3- Note-Taking Applications

There are some power-sourcing apps to design your tasks in your desired orders, and they can assist you in re-looking at your productive weekly and monthly goals with these apps.

  1. Notion
  2. Evernote

Tips to Perform Prioritize Tasks

  1. Accessing the Task Category
  2. Accessing the Deadlines
  3. Multiple Tasking
  4. Efficiency Delegation
  5. Regular Reviewing the Updates
  6. Flexibility

Frequently Asked Questions

1- How can someone prioritize tasks?

There are seamless ways to improve your performance and help you prioritize tasks by selecting important/urgent task lists, organizing your tasks, allocating the tasks to teams or outsourcing them, having efficient control over adding and removing tasks, etc.

2- How can we increase focus on the priorities?

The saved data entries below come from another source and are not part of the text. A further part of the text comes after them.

-- ==== Sys2Proof/Machine/Core.lean ====
section
/-! DEFINITION. The machine as the host takes it. -/

def Sys2Proof.core : Host.Core :=
  { State := Sys2Proof.Machine.State, Fault := Sys2Proof.Machine.Fault, Refusal := Sys2Proof.Machine.Refusal,
    step := Sys2Proof.Machine.step, reset := Sys2Proof.Machine.State.reset }
end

There are bundles of ideas and tools to help you take control of your priority list by looking at the desired areas of your project, determining what to do first, and making the best use of all available opportunities to maintain business balance.

Conclusion

Hence, it is the foremost responsibility of the management to perform all activities according to your desired methodologies to track the boosted performance and maintain the company balance with your assigned tasks and not overburden the segments. These methodologies can play a significant role in optimizing business control and help you to gear up the performance chart and communicate with your stakeholders in more confident and controlled ways. These resource plug-ins can craft skillful and beneficial strategies to enhance the growth chart and meet your ultimate goals.